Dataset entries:

-- ==== Sys2Proof/Tests/Slice0.lean ====
section
/-! SUPPORT. Tests. Expected results come from the test vectors of spec/95_test_vectors.md (named in each test's comment), whose
REF configuration is `({} : Board)`, or from the rule named. Then, for each statement with hypotheses, a witness that meets
them, clause by clause. -/

namespace Sys2Proof.Tests

open Sys2Proof.Machine

/-! States -/

/-- n draws that all answer no. -/
def calm (n : Nat) : Draws Bool := ⟨List.replicate n false, 0⟩

/-- The start of a vector of 95_test_vectors.md: the REF configuration, constructed for Rev1200, no transport failure, a caller
that stays; drawn bytes are 0xFE. -/
def base : State := { State.reset with
  cfg := {}
  variant := some .rev1200
  caps := some ⟨true, true, true⟩
  phase := .idle
  ioRoute := [0, 0, 0, 0, 0, 0, 0, 0]
  link := calm 24
  caller := calm 24
  noise := ⟨List.replicate 24 0xFE, 0⟩ }

/-- The same, constructed for Lite. -/
def lite : State := { base with variant := some .lite, caps := some ⟨false, true, false⟩ }

/-- The same, not constructed. -/
def fresh : State := { base with variant := none, caps := none, phase := .unconstructed }

/-- The same with a well-behaved slave at 0x69. -/
def chip (f : Memory) : State := { base with bus := .wellBehaved 0x69 f }

/-- Command k (from 0) fails. -/
def failAt (k : Nat) (s : State) : State := { s with link := ⟨List.replicate k false ++ [true], 0⟩ }

/-- The caller stops at its k-th chance (from 0). -/
def stopAt (k : Nat) (s : State) : State := { s with caller := ⟨List.replicate k false ++ [true], 0⟩ }

/-- The same board with the event policy OnChange. -/
def onChange : Board where
  params := { Params.ref with edgeFirePolicy := .onChange }

/-- The same board with gated glitch settings. -/
def gated : Board where
  params := { Params.ref with glitchGated := true }

/-- What f says of the next state of an outcome; nothing where there is none. -/
def got {α : Type} (f : State → α) : Out → Option α
  | .next t => some (f t)
  | _ => none

/-! Well-formedness: the widest arguments are well formed, one above is not -/

theorem test_fitsByte_widest : (Instr.read 255 65535).wellFormed = true := by decide
theorem test_fitsByte_refuses : (Instr.read 256 1).wellFormed = false := by decide
theorem test_fitsByte_refuses_write : (Instr.write 256 []).wellFormed = false := by decide
theorem test_fitsWord_refuses_first : (Instr.fieldSet 65536 0 0 0 0 0).wellFormed = false := by decide
theorem test_fitsWord_refuses_last : (Instr.fieldSet 0 0 0 0 0 65536).wellFormed = false := by decide
theorem test_fitsWord_refuses_length : (Instr.read 39 65536).wellFormed = false := by decide

/-! Decoding: one request for each constructor. First bytes are R81's opcodes and R88's selectors. -/

theorem test_decode_read : decode [0b1000_0000, 39, 1, 0] = .ok (.read 39 1) := by decide
theorem test_decode_write : decode [0b1100_0000, 40, 0x09] = .ok (.write 40 [0x09]) := by decide
theorem test_decode_fieldSet :
    decode [0b0000_0001, 55, 0, 5, 0, 1, 0, 1, 0, 1, 0, 0, 0] = .ok (.fieldSet 55 5 1 1 1 0) := by decide
theorem test_decode_fieldGet : decode [0b0000_0010, 39, 0, 0, 0, 6, 0, 2, 0, 0, 0] = .ok (.fieldGet 39 0 6 2 0) := by decide
theorem test_decode_setPin : decode [0b0001_0000, 3, 0, 1, 0] = .ok (.setPin 3 1) := by decide
theorem test_decode_getPin : decode [0b0001_0001, 5, 0] = .ok (.getPin 5) := by decide
theorem test_decode_setCollectionMode : decode [0b0001_0010, 2, 0] = .ok (.setCollectionMode 2) := by decide
theorem test_decode_getCollectionMode : decode [0b0001_0011] = .ok .getCollectionMode := by decide
theorem test_decode_setIoRoute : decode [0b0010_0000, 2, 0, 7, 0] = .ok (.setIoRoute 2 7) := by decide
theorem test_decode_getIoRoute : decode [0b0010_0001, 4, 0] = .ok (.getIoRoute 4) := by decide
theorem test_decode_setGpioState : decode [0b0010_0010, 5, 0, 2, 0] = .ok (.setGpioState 5 2) := by decide
theorem test_decode_getGpioState : decode [0b0010_0011, 6, 0] = .ok (.getGpioState 6) := by decide
theorem test_decode_setPowerState : decode [0b0010_0100, 1, 0] = .ok (.setPowerState 1) := by decide
theorem test_decode_getPowerState : decode [0b0010_0101] = .ok .getPowerState := by decide
theorem test_decode_setGlitchOutEn : decode [0b0010_0110, 1, 0, 0, 0] = .ok (.setGlitchOutEn 1 0) := by decide
theorem test_decode_getGlitchOutEn : decode [0b0010_0111, 1, 0] = .ok (.getGlitchOutEn 1) := by decide
theorem test_decode_setClockSource : decode [0b0011_0000, 4, 0] = .ok (.setClockSource 4) := by decide
theorem test_decode_getClockSource : decode [0b0011_0001] = .ok .getClockSource := by decide
theorem test_decode_setTargetClockOut : decode [0b0011_0010, 2, 0] = .ok (.setTargetClockOut 2) := by decide
theorem test_decode_getTargetClockOut : decode [0b0011_0011] = .ok .getTargetClockOut := by decide
theorem test_decode_setTrigoutFpa : decode [0b0011_0100, 1, 0] = .ok (.setTrigoutFpa 1) := by decide
theorem test_decode_getTrigoutFpa : decode [0b0011_0101] = .ok .getTrigoutFpa := by decide
theorem test_decode_setTriggerModule : decode [0b0100_0000, 3, 0] = .ok (.setTriggerModule 3) := by decide
theorem test_decode_getTriggerModule : decode [0b0100_0001] = .ok .getTriggerModule := by decide
theorem test_decode_i2cReadByte : decode [0b0101_0000, 0x0C, 0, 0x50, 0] = .ok (.i2cReadByte 0x0C 0x50) := by decide
theorem test_decode_i2cWriteByte :
    decode [0b0101_0001, 0x0C, 0, 0x5A, 0x69, 0] = .ok (.i2cWriteByte 0x0C 0x5A 0x69) := by decide
theorem test_decode_pllIsPresent : decode [0b0101_0010] = .ok .pllIsPresent := by decide
theorem test_decode_pllSetupPll :
    decode [0b0110_0000, 0xF4, 1, 25, 0, 0, 0, 1, 0, 1, 0] = .ok (.pllSetupPll 500 25 0 1 1) := by decide
theorem test_decode_pllSetupDivider : decode [0b0110_0001, 64, 0, 1, 0, 5, 0] = .ok (.pllSetupDivider 64 1 5) := by decide
theorem test_decode_pllSetupOutput :
    decode [0b0110_0010, 2, 0, 0, 0, 1, 0, 4, 0, 3, 0] = .ok (.pllSetupOutput 2 0 1 4 3) := by decide
theorem test_decode_pllSetupClockSource :
    decode [0b0110_0011, 0, 0, 1, 0, 0, 0] = .ok (.pllSetupClockSource 0 1 0) := by decide
theorem test_decode_init : decode [0b0111_0000, 2, 0] = .ok (.init 2) := by decide

/-- R88: `sla` defaults to 0x69, `num` to 1. -/
theorem test_decode_defaults :
    decode [0x50, 0x0C, 0] = .ok (.i2cReadByte 0x0C 0x69) ∧ decode [0x51, 0x0C, 0, 0x5A] = .ok (.i2cWriteByte 0x0C 0x5A 0x69) ∧
      decode [0x60, 0xF4, 1, 25, 0, 0, 0, 1, 0] = .ok (.pllSetupPll 500 25 0 1 1) := by decide

/-- T40-5. -/
theorem test_decode_reserved : decode [0x81, 39, 1, 0] = .error (.reserved 0x81) := by decide

/-! Operations -/

/-- T40-1, T40-3. -/
theorem test_read : got (·.report) (exec (.read 39 1) { base with trigSrc := 0x4C }) = some (.ok (.bytes [0x4C])) := by decide
theorem test_read_width : got (fun t => (t.refused, t.trace)) (exec (.read 39 2) base) = some (true, []) := by decide

/-- T40-2; R101. -/
theorem test_write : got (fun t => (t.report, t.trigMod)) (exec (.write 40 [9]) base) = some (.ok .nothing, 9) := by decide

/-- T40-6: a reserved control word. -/
theorem test_write_control_refused :
    got (fun t => (t.refused, t.ctlLatch)) (exec (.write 47 [1, 0xE9, 0x80]) base) = some (true, none) := by decide

/-- T40-8, T40-10. -/
theorem test_fieldSet : got (·.trigSrc) (exec (.fieldSet 39 0 6 2 0 3) { base with trigSrc := 0x0C }) = some 0xCC := by decide
theorem test_fieldSet_inverted : got (·.ioRoute) (exec (.fieldSet 55 5 1 1 1 0) { base with ioRoute := [0, 1, 2, 3, 4, 5, 6, 7] }) =
    some [0, 1, 2, 3, 4, 7, 6, 7] := by decide

/-- T40-16, T40-17. -/
theorem test_fieldGet : got (·.report) (exec (.fieldGet 39 0 6 2 0) { base with trigSrc := 0x8C }) = some (.ok (.field 2)) := by
  decide
theorem test_fieldGet_inverted : got (·.report) (exec (.fieldGet 55 5 1 1 1) { base with ioRoute := [0, 1, 2, 3, 4, 5, 6, 7] }) =
    some (.ok (.field 1)) := by decide

/-- T41-1, T41-4. -/
theorem test_setPin : got (·.trigSrc) (exec (.setPin 3 1) { base with trigSrc := 0x41 }) = some 0x49 := by decide
theorem test_setPin_clear : got (·.trigSrc) (exec (.setPin 0 0) { base with trigSrc := 0xFF }) = some 0xFE := by decide

/-- W5. -/
theorem test_getPin : got (·.report) (exec (.getPin 0) { base with trigSrc := 0x61 }) = some (.ok (.bool true)) := by decide

/-- W6. -/
theorem test_setCollectionMode : got (·.trigSrc) (exec (.setCollectionMode 2) { base with trigSrc := 0x49 }) = some 0x89 := by
  decide
theorem test_getCollectionMode :
    got (·.report) (exec .getCollectionMode { base with trigSrc := 0x89 }) = some (.ok (.collectionMode .nand)) := by decide

/-- W7. -/
theorem test_setIoRoute : got (·.ioRoute) (exec (.setIoRoute 3 2) { base with ioRoute := [1, 2, 0, 0, 0, 0, 0, 0] }) =
    some [1, 2, 2, 0, 0, 0, 0, 0] := by decide
theorem test_setIoRoute_illegal :
    got (fun t => (t.report, t.trace)) (exec (.setIoRoute 4 3) base) = some (.error (.invalidParameter [4, 3]), []) := by decide
theorem test_getIoRoute :
    got (·.report) (exec (.getIoRoute 3) { base with ioRoute := [1, 2, 3, 0, 0, 0, 0, 0] }) = some (.ok (.byte 3)) := by decide

/-- PROG3 step 1; W9 step 4. -/
theorem test_setGpioState_mismatch : got (fun t => (t.report, t.ioRoute)) (exec (.setGpioState 1 1)
    { base with ioRoute := [1, 2, 0, 0, 0, 0, 0, 0] }) = some (.error (.pinModeMismatch 1), [1, 2, 0, 0, 0, 0, 0, 0]) := by
  decide
theorem test_setGpioState_special : got (·.ioRoute) (exec (.setGpioState 5 2)
    { base with ioRoute := [0, 0, 0, 0, 0, 0, 0x37, 0] }) = some [0, 0, 0, 0, 0, 0, 0x33, 0] := by decide

/-- PROG3 step 8. -/
theorem test_getGpioState : got (·.report) (exec (.getGpioState 4) { base with ioRoute := [0, 0, 0, 0, 0, 0, 1, 0] }) =
    some (.ok (.gpioState .low)) := by decide

/-- R126, R127: bit 1 of byte 5 is a disable flag. -/
theorem test_setPowerState : got (·.ioRoute) (exec (.setPowerState 0) { base with ioRoute := [0, 0, 0, 0, 0, 5, 0, 0] }) =
    some [0, 0, 0, 0, 0, 7, 0, 0] := by decide
theorem test_getPowerState : got (·.report) (exec .getPowerState { base with ioRoute := [0, 0, 0, 0, 0, 5, 0, 0] }) =
    some (.ok (.bool true)) := by decide

/-- R128, R129: B is bit 1 of byte 4. -/
theorem test_setGlitchOutEn : got (·.ioRoute) (exec (.setGlitchOutEn 1 1) { base with ioRoute := [0, 0, 0, 0, 1, 0, 0, 0] }) =
    some [0, 0, 0, 0, 3, 0, 0, 0] := by decide
theorem test_getGlitchOutEn : got (·.report) (exec (.getGlitchOutEn 1) { base with ioRoute := [0, 0, 0, 0, 1, 0, 0, 0] }) =
    some (.ok (.bool false)) := by decide

/-- PROG5 steps 2, 3 and 4. -/
theorem test_setClockSource : got (·.extClk) (exec (.setClockSource 3) { lite with extClk := 0x40 }) = some 0x43 := by decide
theorem test_setClockSource_gated :
    got (fun t => (t.report, t.trace)) (exec (.setClockSource 0) lite) = some (.error (.invalidParameter [0]), []) := by decide
theorem test_getClockSource :
    got (·.report) (exec .getClockSource { lite with extClk := 0x43 }) = some (.ok (.clockSource .targetIOIn)) := by decide

/-- R142, R143: bits 6:5 of ExternalClock. -/
theorem test_setTargetClockOut : got (·.extClk) (exec (.setTargetClockOut 2) { base with extClk := 0x23 }) = some 0x43 := by
  decide
theorem test_getTargetClockOut :
    got (·.report) (exec .getTargetClockOut { base with extClk := 0x60 }) = some (.ok (.unrecognised 3)) := by decide

/-- PROG5 step 5; R144, R145. -/
theorem test_setTrigoutFpa : got (·.trigMod) (exec (.setTrigoutFpa 1) { base with trigMod := 0x01 }) = some 0x09 := by decide
theorem test_getTrigoutFpa :
    got (·.report) (exec .getTrigoutFpa { base with trigMod := 0x09 }) = some (.ok (.bool true)) := by decide

/-- W10. -/
theorem test_setTriggerModule : got (fun t => (t.trigMod, t.events)) (exec (.setTriggerModule 1) { base with trigMod := 0x08 }) =
    some (0x09, [⟨true⟩]) := by decide
theorem test_setTriggerModule_basic :
    got (fun t => (t.trigMod, t.events)) (exec (.setTriggerModule 0) { base with trigMod := 0x09 }) =
      some (0x08, [⟨false⟩]) := by decide
theorem test_getTriggerModule :
    got (·.report) (exec .getTriggerModule { base with trigMod := 0x09 }) = some (.ok (.triggerModule .sadMatch)) := by decide

/-- W1, W4. -/
theorem test_i2cReadByte :
    got (·.report) (exec (.i2cReadByte 0x0C 0x69) (chip [(0x0C, 0x5A)])) = some (.ok (.byte 0x5A)) := by decide
theorem test_i2cReadByte_nack : got (fun t => (t.report, commandCount t.trace)) (exec (.i2cReadByte 0x0C 0x50) (chip [])) =
    some (.error (.noAcknowledge 0x50 0x0C), 4) := by decide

Task to carry out
Using the entries above, give again each line from the one containing "got (·.report) (exec .getTrigoutFpa" through the last line, exactly and only those.

Completed exercise
    got (·.report) (exec .getTrigoutFpa { base with trigMod := 0x09 }) = some (.ok (.bool true)) := by decide

/-- W10. -/
theorem test_setTriggerModule : got (fun t => (t.trigMod, t.events)) (exec (.setTriggerModule 1) { base with trigMod := 0x08 }) =
    some (0x09, [⟨true⟩]) := by decide
theorem test_setTriggerModule_basic :
    got (fun t => (t.trigMod, t.events)) (exec (.setTriggerModule 0) { base with trigMod := 0x09 }) =
      some (0x08, [⟨false⟩]) := by decide
theorem test_getTriggerModule :
    got (·.report) (exec .getTriggerModule { base with trigMod := 0x09 }) = some (.ok (.triggerModule .sadMatch)) := by decide

/-- W1, W4. -/
theorem test_i2cReadByte :
    got (·.report) (exec (.i2cReadByte 0x0C 0x69) (chip [(0x0C, 0x5A)])) = some (.ok (.byte 0x5A)) := by decide
theorem test_i2cReadByte_nack : got (fun t => (t.report, commandCount t.trace)) (exec (.i2cReadByte 0x0C 0x50) (chip [])) =
    some (.error (.noAcknowledge 0x50 0x0C), 4) := by decide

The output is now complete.